"""

-- ==== Sys2Proof/Laws/State.lean ====
section
/-!
SUPPORT. Laws of the state: what each update of one table leaves of every field, and what each accessor gives after an update.
-/

namespace Sys2Proof.Machine

/-! ## Fields after updates -/

/-! ### modCore -/

@[simp] theorem State.modCore_agenda (s : State) (c : Nat) (f : Core → Core) : (s.modCore c f).agenda = s.agenda := rfl
@[simp] theorem State.modCore_cur (s : State) (c : Nat) (f : Core → Core) : (s.modCore c f).cur = s.cur := rfl
@[simp] theorem State.modCore_fresh (s : State) (c : Nat) (f : Core → Core) : (s.modCore c f).fresh = s.fresh := rfl
@[simp] theorem State.modCore_nextId (s : State) (c : Nat) (f : Core → Core) : (s.modCore c f).nextId = s.nextId := rfl
@[simp] theorem State.modCore_issues (s : State) (c : Nat) (f : Core → Core) : (s.modCore c f).issues = s.issues := rfl
@[simp] theorem State.modCore_now (s : State) (c : Nat) (f : Core → Core) : (s.modCore c f).now = s.now := rfl
@[simp] theorem State.modCore_mem (s : State) (c : Nat) (f : Core → Core) : (s.modCore c f).mem = s.mem := rfl
@[simp] theorem State.modCore_host (s : State) (c : Nat) (f : Core → Core) : (s.modCore c f).host = s.host := rfl
@[simp] theorem State.modCore_wlog (s : State) (c : Nat) (f : Core → Core) : (s.modCore c f).wlog = s.wlog := rfl
@[simp] theorem State.modCore_l2 (s : State) (c : Nat) (f : Core → Core) : (s.modCore c f).l2 = s.l2 := rfl
@[simp] theorem State.modCore_poison (s : State) (c : Nat) (f : Core → Core) : (s.modCore c f).poison = s.poison := rfl
@[simp] theorem State.modCore_slicePoison (s : State) (c : Nat) (f : Core → Core) : (s.modCore c f).slicePoison = s.slicePoison := rfl
@[simp] theorem State.modCore_hbmReads (s : State) (c : Nat) (f : Core → Core) : (s.modCore c f).hbmReads = s.hbmReads := rfl
@[simp] theorem State.modCore_walks (s : State) (c : Nat) (f : Core → Core) : (s.modCore c f).walks = s.walks := rfl
@[simp] theorem State.modCore_slices (s : State) (c : Nat) (f : Core → Core) : (s.modCore c f).slices = s.slices := rfl
@[simp] theorem State.modCore_wgs (s : State) (c : Nat) (f : Core → Core) : (s.modCore c f).wgs = s.wgs := rfl
@[simp] theorem State.modCore_launches (s : State) (c : Nat) (f : Core → Core) : (s.modCore c f).launches = s.launches := rfl
@[simp] theorem State.modCore_ops (s : State) (c : Nat) (f : Core → Core) : (s.modCore c f).ops = s.ops := rfl
@[simp] theorem State.modCore_reqs (s : State) (c : Nat) (f : Core → Core) : (s.modCore c f).reqs = s.reqs := rfl
@[simp] theorem State.modCore_pkts (s : State) (c : Nat) (f : Core → Core) : (s.modCore c f).pkts = s.pkts := rfl
@[simp] theorem State.modCore_windows (s : State) (c : Nat) (f : Core → Core) : (s.modCore c f).windows = s.windows := rfl
@[simp] theorem State.modCore_seqs (s : State) (c : Nat) (f : Core → Core) : (s.modCore c f).seqs = s.seqs := rfl
@[simp] theorem State.modCore_buckets (s : State) (c : Nat) (f : Core → Core) : (s.modCore c f).buckets = s.buckets := rfl
@[simp] theorem State.modCore_waiters (s : State) (c : Nat) (f : Core → Core) : (s.modCore c f).waiters = s.waiters := rfl
@[simp] theorem State.modCore_records (s : State) (c : Nat) (f : Core → Core) : (s.modCore c f).records = s.records := rfl
@[simp] theorem State.modCore_kind2s (s : State) (c : Nat) (f : Core → Core) : (s.modCore c f).kind2s = s.kind2s := rfl
@[simp] theorem State.modCore_dirs (s : State) (c : Nat) (f : Core → Core) : (s.modCore c f).dirs = s.dirs := rfl
@[simp] theorem State.modCore_parts (s : State) (c : Nat) (f : Core → Core) : (s.modCore c f).parts = s.parts := rfl
@[simp] theorem State.modCore_runs (s : State) (c : Nat) (f : Core → Core) : (s.modCore c f).runs = s.runs := rfl
@[simp] theorem State.modCore_lqs (s : State) (c : Nat) (f : Core → Core) : (s.modCore c f).lqs = s.lqs := rfl
@[simp] theorem State.modCore_lqPlaced (s : State) (c : Nat) (f : Core → Core) : (s.modCore c f).lqPlaced = s.lqPlaced := rfl
@[simp] theorem State.modCore_ecc (s : State) (c : Nat) (f : Core → Core) : (s.modCore c f).ecc = s.ecc := rfl
@[simp] theorem State.modCore_link (s : State) (c : Nat) (f : Core → Core) : (s.modCore c f).link = s.link := rfl
@[simp] theorem State.modCore_clock (s : State) (c : Nat) (f : Core → Core) : (s.modCore c f).clock = s.clock := rfl
@[simp] theorem State.modCore_ats (s : State) (c : Nat) (f : Core → Core) : (s.modCore c f).ats = s.ats := rfl
@[simp] theorem State.modCore_atsAsk (s : State) (c : Nat) (f : Core → Core) : (s.modCore c f).atsAsk = s.atsAsk := rfl
@[simp] theorem State.modCore_atsBad (s : State) (c : Nat) (f : Core → Core) : (s.modCore c f).atsBad = s.atsBad := rfl
@[simp] theorem State.modCore_windowAt (s : State) (c : Nat) (f : Core → Core) : (s.modCore c f).windowAt = s.windowAt := rfl
@[simp] theorem State.modCore_fatal (s : State) (c : Nat) (f : Core → Core) : (s.modCore c f).fatal = s.fatal := rfl
@[simp] theorem State.modCore_power (s : State) (c : Nat) (f : Core → Core) : (s.modCore c f).power = s.power := rfl
@[simp] theorem State.modCore_placeAt (s : State) (c : Nat) (f : Core → Core) : (s.modCore c f).placeAt = s.placeAt := rfl
@[simp] theorem State.modCore_msis (s : State) (c : Nat) (f : Core → Core) : (s.modCore c f).msis = s.msis := rfl
@[simp] theorem State.modCore_blocked (s : State) (c : Nat) (f : Core → Core) : (s.modCore c f).blocked = s.blocked := rfl
@[simp] theorem State.modCore_stages (s : State) (c : Nat) (f : Core → Core) : (s.modCore c f).stages = s.stages := rfl
@[simp] theorem State.modCore_net (s : State) (c : Nat) (f : Core → Core) : (s.modCore c f).net = s.net := rfl
@[simp] theorem State.modCore_wants (s : State) (c : Nat) (f : Core → Core) : (s.modCore c f).wants = s.wants := rfl
@[simp] theorem State.modCore_puts (s : State) (c : Nat) (f : Core → Core) : (s.modCore c f).puts = s.puts := rfl
@[simp] theorem State.modCore_remotes (s : State) (c : Nat) (f : Core → Core) : (s.modCore c f).remotes = s.remotes := rfl
@[simp] theorem State.modCore_peers (s : State) (c : Nat) (f : Core → Core) : (s.modCore c f).peers = s.peers := rfl
@[simp] theorem State.modCore_encaps (s : State) (c : Nat) (f : Core → Core) : (s.modCore c f).encaps = s.encaps := rfl
@[simp] theorem State.modCore_banks (s : State) (c : Nat) (f : Core → Core) : (s.modCore c f).banks = s.banks := rfl
@[simp] theorem State.modCore_activeBank (s : State) (c : Nat) (f : Core → Core) : (s.modCore c f).activeBank = s.activeBank := rfl
@[simp] theorem State.modCore_running (s : State) (c : Nat) (f : Core → Core) : (s.modCore c f).running = s.running := rfl
@[simp] theorem State.modCore_hostData (s : State) (c : Nat) (f : Core → Core) : (s.modCore c f).hostData = s.hostData := rfl
@[simp] theorem State.modCore_turn (s : State) (c : Nat) (f : Core → Core) : (s.modCore c f).turn = s.turn := rfl
@[simp] theorem State.modCore_asking (s : State) (c : Nat) (f : Core → Core) : (s.modCore c f).asking = s.asking := rfl
@[simp] theorem State.modCore_walkLast (s : State) (c : Nat) (f : Core → Core) : (s.modCore c f).walkLast = s.walkLast := rfl
@[simp] theorem State.modCore_cnps (s : State) (c : Nat) (f : Core → Core) : (s.modCore c f).cnps = s.cnps := rfl
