/-- The module as reset and bring-up leave it (R433, R432, R414): every byte of memory reads as zero, every cell is FREE with
generation 0, every barrier and counter table is empty, no partition exists, the link is up, the clock stands at its full
step of 64, no error is recorded and no thread stands. -/
def Obligations.ResetValues : Prop :=
  (∀ a, memGet State.reset.mem a = 0) ∧ State.reset.parts = [] ∧ State.reset.wgs = [] ∧ State.reset.launches = [] ∧
  (∀ d c, tget (State.reset.dir d).cells c = none) ∧ State.reset.ops = [] ∧ State.reset.records = [] ∧
  (∀ n, (State.reset.core n).tlb = []) ∧ State.reset.link = true ∧ State.reset.clock = 64 ∧ State.reset.now = 0 ∧
  State.reset.fatal = none ∧ State.reset.power = true ∧ State.reset.ecc = [] ∧ State.reset.poison = []

/-- Every step keeps every memory, scratchpads included, in its canonical form. -/
def Obligations.MemoryCanonicalKept : Prop := ∀ s s' : State, memOk s = true → step s = .next s' → memOk s' = true

/-- The memories after reset are in the canonical form. -/
def Obligations.MemoryCanonicalAtReset : Prop := memOk State.reset = true
end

"""

◆ **Exercise details**:
Your answer should be the exact lines above from the one with "s.lqs := rfl" through the one with "s.lqPlaced := rfl", both included, and nothing besides.

◆ **Exercise answer**:
@[simp] theorem State.modCore_lqs (s : State) (c : Nat) (f : Core → Core) : (s.modCore c f).lqs = s.lqs := rfl
@[simp] theorem State.modCore_lqPlaced (s : State) (c : Nat) (f : Core → Core) : (s.modCore c f).lqPlaced = s.lqPlaced := rfl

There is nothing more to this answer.